I recently read this article about implementing FPS counters which looks at a few different methods, covering the benefits and drawbacks; while interesting, it focuses exclusively on the use of simple moving averages (SMA). I’m not a game developer, but I’ve done enough graphical programming that I’ve encountered this problem a number of times and instead tend to opt for exponential moving average (EMA), which I haven’t seen discussed much online for this use case.
I’m not going to explain EMA (because I’d just be rephrasing the first paragraph of Wikipedia) or analyze the tradeoffs from a signal processing perspective. I don’t have much experience in that field, and I’m more interested in its applications to software engineering. The plain and simple reason for preferring EMA is that it has constant time and space complexity regardless of window size, while also being easier to implement, in my opinion. These properties make it an interesting technique for low-overhead moving average calculations on just about any real-time metric.
For our application, we will be keeping track of the moving average of frame duration which we denote \(\bar{d}_i\). Our smoothed frames per second that we display to the screen as a counter is trivially calculated as \(1/\bar{d}_i\). We let \(d_i\) be the duration of the current frame and \(\bar{d}_{i-1}\) be the moving average after the previous frame. So the formula is:
\[\bar{d_i} = \alpha d_i + (1-\alpha)\bar{d}_{i-1}\]
Fixed Smoothing Factor
The most important thing to figure out is what value we use for \(\alpha\), which can be thought of as the smoothing or forgetting factor. When using EMA on stocks it is common to see visualizations of n-day EMA. The way they figure out \(\alpha\) for this financial calculation relies on the concept of the average age of datapoints. For an SMA with a fixed sample window, the average age of datapoints is simply \(n/2\). For fixed frequency EMA, the average age of its datapoints is \((1-\alpha)/\alpha\). By setting these two as equal, we derive a formula for \(\alpha\), whereby the EMA smoothing approximates the smoothing of an n-sample SMA:
\[ \alpha=\frac{2}{n+1} \]
This can be used as is for a quick and dirty FPS counter if you just want the average over last n frames. However, as discussed in the original post, the problem with using fixed sample averages for FPS is that it doesn’t properly depend on time. This means that higher framerates will be jittery while slower framerates will be smoother. Consider two people, one with a high performance PC and one with a clunker; the former’s counter may change too quickly, making it difficult to read, while the latter’s will be oddly unresponsive to actual fluctuations in framerate.

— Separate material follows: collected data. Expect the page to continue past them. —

-- ==== Sys2Proof/Machine/Pins.lean ====
section
/-! DEFINITION. Junction sensors, the Ethernet and 10BASE-T1L ports, MSI-X, and the host function's reset (R280, R518,
R522 to R529, R536). -/

namespace Sys2Proof.Machine

/-- Register block of a port: 0 and 1 Ethernet, 2 to 17 the 10BASE-T1L ports (R536). -/
def portBlock (i : Nat) : Nat := if i < 2 then 0x52 + i else 0x60 + (i - 2)

/-- Address of a port's register at an offset of Table 16.16. -/
def portReg (i o : Nat) : Nat := csrAddr (portBlock i) o

/-- The largest junction temperature of the grade, in 0.125 °C (Table 17.4). -/
def gradeMax : Int := if Config.gradeI then 840 else 760

/-- A frame's EtherType after any VLAN tag (R528). -/
def etherType (f : List Byte) : Nat :=
  let t := beNat ((f.drop 12).take 2)
  if t = 0x8100 then beNat ((f.drop 16).take 2) else t

/-- The payload of an untagged or tagged frame. -/
def framePayload (f : List Byte) : List Byte := if beNat ((f.drop 12).take 2) = 0x8100 then f.drop 18 else f.drop 14

namespace State

/-- The hottest sensor as `BOOT_TEMP` shows it (Table 17.13). -/
def tempWord (s : State) : Word :=
  let h := (List.range 20).foldl (fun b k => if nth s.pins.temps b 0 < nth s.pins.temps k 0 then k else b) 0
  w64 (h * 65536 + wrapInt 16 (nth s.pins.temps h 0))

/-- A reading of junction sensor `k` in 0.125 °C (R518). (DESIGN CHOICE, log entry 82) -/
def tempReading (s : State) (k : Nat) (t : Int) : State :=
  let was := nth s.pins.temps k 0
  let s1 := { s with
    pins.temps := updAt s.pins.temps k (fun _ => t)
    pins.hot := updAt s.pins.hot k (fun h => if t < 1000 then none else match h with
      | some x => some x
      | none => some s.clock) }
  let w := s1.tempWord
  let s2 := s1.rset Reg.BOOT_TEMP w
  let s3 := if signedOf 16 (s2.rget Reg.BOOT_TEMPMAX).toNat < signedOf 16 w.toNat then s2.rset Reg.BOOT_TEMPMAX w else s2
  if gradeMax < t ∧ was ≤ gradeMax then (s3.rsetBit Reg.BOOT_TEMPSTAT 0 true).event 0x020 k 0x101 k else s3

/-- A sensor has been at 125 °C for 10 µs (R518). -/
def tempCritical (s : State) (k : Nat) : State :=
  match nth s.pins.hot k none with
  | some t0 => if t0 + 10000 ≤ s.clock then s.grave 0x020 0x10 k (k * 65536 + 0x102) else s
  | none => s

/-- MSI-X vector `v` from a write of `PCI_IRQ` by an engine or the sequencer (R523). -/
def pciIrq (s : State) (m : Nat) (v : Word) : State :=
  let x := fld v 5 0
  if 0x10 ≤ m ∧ m ≤ 0x18 ∧ x ≠ 0 then s.raiseVector x else s

/-- The PCIe link is up, at a width and speed that the partners have agreed on (Table 17.15). -/
def pciUp (s : State) : State :=
  if s.rbit Reg.PCI_STATUS 8 then s
  else
    let r := s.drawNat
    let w := 2 ^ (r.1 % 4)
    (r.2.rsetBit Reg.PCI_STATUS 8 true).rsetFld Reg.PCI_STATUS 7 0 (w * 16 + (r.1 / 4 % 5 + 1))

/-- A reset of the host function (R280, R503): `kind` 0 Function Level Reset, 1 hot reset, 2 link down. -/
def pcieReset (s : State) (kind : Nat) : State :=
  let s1 := (s.masterReset 0x19).abortOf 0x19
  if kind = 0 then s1.rsetBit Reg.PCI_STATUS 9 true
  else if kind = 2 then s1.rsetFld Reg.PCI_STATUS 8 0 0
  else s1

/-- The port is enabled, powered and clocked, and runs (R434, R464, R485). -/
def portOn (s : State) (i : Nat) : Bool :=
  !s.dead && s.rbit (portReg i 0) 0 && s.domOn (if i < 2 then 130 else 131) && s.rbit Reg.CLK_STATUS 7 &&
    !(s.rbit Reg.FCL_STATUS 4 && decide (i < 2))

def portAt (s : State) (i : Nat) : Port := nth s.ports i Reset.port
def updPort (s : State) (i : Nat) (f : Port → Port) : State := { s with ports := updAt s.ports i f }

/-- Descriptors of a ring, and the address of descriptor `k` (Table 17.18). -/
def ringSize (s : State) (a : Nat) : Nat := 2 ^ (min 8 (s.rfld a 3 0) + 6)
def ringDesc (s : State) (a k : Nat) : Nat := s.rfld a 47 12 * 4096 + k % s.ringSize a * 32

/-- A range that a port may read or write: installed memory. -/
def portSolid (s : State) (a n : Nat) : Bool := decide (s.accessKind a n ≠ .hole ∧ s.accessKind a n ≠ .device)

/-- A received PAUSE frame holds the transmitter for its quanta of 512 bit times (IEEE 802.3, Table 17.18).
(PRESUMED, log entry 80) -/
def pauseFrame (s : State) (i : Nat) (f : List Byte) : State :=
  let p := framePayload f
  if beNat (p.take 2) = 1 then
    s.updPort i (fun x => { x with pauseT := s.clock + (beNat ((p.drop 2).take 2) * 2048 + 99) / 100 })
  else s

/-- A frame received on a port at SFD time `ts`, its FCS right or wrong (R525, R528, Table 17.11). (DEDUCED, log entry 79) -/
def frameIn (s0 : State) (i ts : Nat) (fcs : Bool) (f : List Byte) : State :=
  let s := if fcs && decide (i < 2 ∧ etherType f = 0x88F7) && s0.portOn i then s0.classSent 2 0x14 0x11 else s0
  let rx := portReg i 0x18
  let head := s.rfld (portReg i 0x20) 13 0
  if !s.portOn i then s
  else if fcs ∧ i < 2 ∧ s.rbit (portReg i 0) 2 ∧ etherType f = 0x8808 then s.pauseFrame i f
  else if fcs ∧ 2 ≤ i ∧ etherType f = 0x88F7 then s
  else if head % s.ringSize rx = s.rfld (portReg i 0x28) 13 0 % s.ringSize rx then
    (s.rinc (portReg i 0x48)).rsetBit (portReg i 8) 2 true
  else
    let d := s.ringDesc rx head
    let r := s.memRead d 8
    let buf := bytesToNat r.1
    let stat := if !r.2.portSolid buf 2048 then 3 else if !fcs then 1 else if 2048 < f.length then 2 else 0
    let s1 := if stat = 3 then r.2 else r.2.memWrite none buf (f.take 2048)
    let s2 := s1.memWrite none (d + 8) (natToBytes 8 (stat * 2 ^ 24 + f.length % 65536) ++ natToBytes 8 ts)
    s2.rset (portReg i 0x20) (w64 ((head + 1) % s.ringSize rx))

/-- The gates of entry `e`, and its interval (Table 17.18). -/
def gclOpen (s : State) (i e c : Nat) : Bool := s.rbit (portReg i (0x1000 + 8 * e)) (32 + c)
def gclNs (s : State) (i e : Nat) : Nat := s.rfld (portReg i (0x1000 + 8 * e)) 31 0
def gclValid (s : State) (i e : Nat) : Bool := decide (e < 256) && s.rbit (portReg i (0x1000 + 8 * e)) 63

/-- The time at which the gate of class `c`, open now, closes, from entry `e` on that ends at `t`: the list runs on until
the next tick, where entry 0 follows (R526). -/
def gateCloses (s : State) (i c : Nat) : Nat → Nat → Nat → Nat
  | 0, _, t => t
  | n + 1, e, t =>
    let tick := (s.rget Reg.TCK_NEXT).toNat
    if !s.gclOpen i e c then t - s.gclNs i e
    else if !s.gclValid i (e + 1) ∨ tick ≤ t then
      (if s.gclOpen i 0 c then tick + s.gclNs i 0 else tick)
    else gateCloses s i c n (e + 1) (t + s.gclNs i (e + 1))

/-- A frame of `n` bytes of class `c` may start now (R526): its gate is open and it ends, at 25 Gb/s with preamble and FCS,
before the gate closes. -/
def gateAllows (s : State) (i c n : Nat) : Bool :=
  if 2 ≤ i ∨ !s.rbit (portReg i 0) 3 then true
  else
    let p := s.portAt i
    s.gclOpen i p.gate c && decide (s.now + ((n + 12) * 8 + 24) / 25 ≤ s.gateCloses i c 256 p.gate p.gateEnd)

/-- The next frame of traffic class `c` is sent (R525, R526): the oldest descriptor of the class that is not sent.
(DEDUCED, log entry 79) -/
def frameOut (s : State) (i c : Nat) : State :=
  let tx := portReg i 0x30
  let n := s.ringSize tx
  let head := s.rfld (portReg i 0x38) 13 0 % n
  let count := (s.rfld (portReg i 0x40) 13 0 + n - head) % n
  let p := s.portAt i
  let ks := ((List.range count).map (fun j => (head + j) % n)).filter (fun k => !p.ahead.contains k)
  let info (k : Nat) : Nat := bytesToNat (s.memView (s.ringDesc tx k + 8) 8)
  if !s.portOn i ∨ s.clock < p.pauseT then s
  else
    match ks.find? (fun k => decide (natField (info k) 22 20 = c)) with
    | none => s
    | some k =>
      let len := info k % 65536
      if !s.gateAllows i c len then s.rsetBit (portReg i 8) 3 true
      else
        let d := s.ringDesc tx k
        let r := s.memRead d 8
        let buf := bytesToNat r.1
        let stat := if 2048 < len then 2 else if !r.2.portSolid buf (max len 1) then 3 else 0
        let b : List Byte × State := if stat = 0 then r.2.memRead buf len else ([], r.2)
        let s1 := b.2.memWrite none (d + 8) (natToBytes 8 (info k / 2 ^ 28 * 2 ^ 28 + stat * 2 ^ 24 + info k % 2 ^ 24) ++ natToBytes 8 s.now)
        let ahead := k :: p.ahead
        let go := ((List.range count).find? (fun j => !ahead.contains ((head + j) % n))).getD count
        let gone := (List.range go).map (fun j => (head + j) % n)
        (s1.updPort i (fun x => { x with ahead := ahead.filter (fun y => !gone.contains y),
                                         last := if stat = 0 then b.1 else x.last })).rset (portReg i 0x38) (w64 ((head + go) % n))

/-- The next gate entry comes into force: entry 0 after a tick, else the one after the entry
whose interval has ended (R526). -/
def gateNext (s : State) (i : Nat) : State :=
  let p := s.portAt i
  if 2 ≤ i ∨ !s.portOn i ∨ !s.rbit (portReg i 0) 3 then s
  else if p.gateTick ≠ s.tick.count then
    s.updPort i (fun x => { x with gate := 0, gateTick := s.tick.count, gateEnd := s.tick.lastEdge + s.gclNs i 0 })
  else if p.gateEnd ≤ s.now ∧ s.gclValid i (p.gate + 1) then
    s.updPort i (fun x => { x with gate := p.gate + 1, gateEnd := p.gateEnd + s.gclNs i (p.gate + 1) })
  else s

/-- A sensor frame's item on 10BASE-T1L port `p` with SFD time `ts` (R528, R529, Table 17.12). -/
def sensorFrame (s : State) (p ts : Nat) (payload : List Byte) : State :=
  let i := p + 2
  let bad := s.rinc (portReg i 0x58)
  let w (k : Nat) : Nat := bytesToNat ((payload.drop (8 * k)).take 8)
  let nw := w 0 % 65536
  let fits := decide (payload.length = 8 * (nw + 2) ∨ (payload.length = 46 ∧ 8 * (nw + 2) < 46))
  if !s.portOn i then s
  else if payload.length < 16 ∨ natField (w 0) 63 56 ≠ 1 ∨ !fits ∨ !s.rbit (portReg i 0x50) 16 then bad
  else
    match s.chan? (s.rfld (portReg i 0x50) 15 0) with
    | none => bad
    | some c =>
      if c.tcls ∨ c.width ≠ 8 ∨ c.pkind ≠ pkTsl ∨ c.punit ≠ p then bad
      else
        let timed := (w 0).testBit 51
        let t := if timed then w 1 else ts
        let w0 := (setFld (w64 (w 0)) 35 32 p).toNat
        (s.classSent 1 0x15 0x10).unitPacket c ([w0, t] ++ (List.range nw).map (fun k => w (k + 2))) t

/-- A write of a port's register (R526, R536). -/
def portWrite (s : State) (i o : Nat) (v : Word) : State :=
  if o = 0 ∨ o = 0x10 ∨ o = 0x18 ∨ o = 0x30 then
    (if s.running then s.rsetBit (portReg i 8) 4 true
     else s.rwrite (portReg i o) (if o = 0x18 ∨ o = 0x30 then setFld v 3 0 (min 8 (fld v 3 0)) else v))
  else if 0x1000 ≤ o then
    s.updPort i (fun p => { p with gclPend := p.gclPend ++ [((o - 0x1000) / 8, v)] })
  else s.rwrite (portReg i o) v

end State

def execTempOverGrade (k : Nat) (t : Int) (s : State) : Out := .next (s.tempReading k t)
def execTempCritical (k : Nat) (s : State) : Out := .next (s.onlyIf (!s.dead) (·.tempCritical k))
def execPcieFunctionReset (kind : Nat) (s : State) : Out := .next (s.pcieReset kind)
def execPciIrqWrite (m : Nat) (v : Word) (s : State) : Out := .next (s.onlyIf (s.mayWrite m) (·.pciIrq m v))
def execEthFrameReceive (i ts : Nat) (fcs : Bool) (f : List Byte) (s : State) : Out := .next (s.frameIn i ts fcs f)
def execEthRxTailWrite (m i : Nat) (v : Word) (s : State) : Out :=
  .next (s.onlyIf (s.mayWrite m) (·.portWrite i 0x28 v))
def execEthTxTailWrite (m i : Nat) (v : Word) (s : State) : Out :=
  .next (s.onlyIf (s.mayWrite m) (·.portWrite i 0x40 v))
def execEthFrameTransmit (i c : Nat) (s : State) : Out := .next (s.frameOut i c)
def execEthGateEntry (i : Nat) (s : State) : Out := .next (s.gateNext i)
def execTslSensorFrame (p ts : Nat) (payload : List Byte) (s : State) : Out := .next (s.sensorFrame p ts payload)

end Sys2Proof.Machine
end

Time-based (Dynamic) Smoothing Factor
What we actually want is the average framerate over a fixed window of time. To do so, we will consider that we want our EMA to maintain a constant average age of datapoints \(T\), therefore:
\[T = \alpha (0) + (1-\alpha)(T + d_i)\] \[\alpha = \frac{d_i}{T + d_i}\]
Substituting this into our original formula we get:
\[\bar{d_i} = \frac{d_i}{T + d_i} d_i + (1-\frac{d_i}{T + d_i})\bar{d}_{i-1}\]
And after some simplification:
\[\bar{d}_i = \frac{d_i^2 + \bar{d}_{i-1}T}{T+d_i}\]
So if we want to approximate the smoothing of a duration based SMA like the method arrived at in the original blog, we set \(T\) to the SMA window duration divided by two because the average age of time windowed SMA data is simply half the window duration.
Real World Analysis
I took a random capture of 5 seconds of ARC Raiders gameplay with CapFrameX then implemented assorted smoothing techniques to demonstrate the resulting FPS values.
In this first graph, we compare dynamic SMA (the time-based dynamic queue FPS counter provided by the original post) to our dynamic EMA implementation. What is immediately noticeable is that our EMA persistently outputs lower FPS values than SMA. The reason is that this SMA implementation weights each frame duration over the window period equally; for instance, if you have one very long frame that takes 0.99 seconds proceded by a short frame that takes 0.01 seconds, an unweighted average will tell you that the average frame duration over the previous second was 0.5. To properly compare the two we simply use a weighted average, where each frame duration is weighted by its portion of the window duration.
This graph provides the most important result that we want to verify, which is that our dynamic EMA FPS counter correctly approximates a comparable dynamic SMA.
Finally, this graph demonstrates that our initial fixed EMA also does a good job at approximating a fixed SMA.
FPS Calculation Routine Using SDL
Provided is example C code for using this technique with the popular SDL library.
void update_ema_frame_duration_sec(
Uint64 *prev_frame_start,
float *ema_dur,
float window_dur
) {
Uint64 frame_start = SDL_GetPerformanceCounter();
float frame_dur_unitless = (float)(frame_start-*prev_frame_start);
*prev_frame_start = frame_start;
float frame_dur = frame_dur_unitless/(float)SDL_GetPerformanceFrequency();
float t = window_dur/2.0f;
*ema_dur = (frame_dur*frame_dur + *ema_dur*t)/(t+frame_dur);
}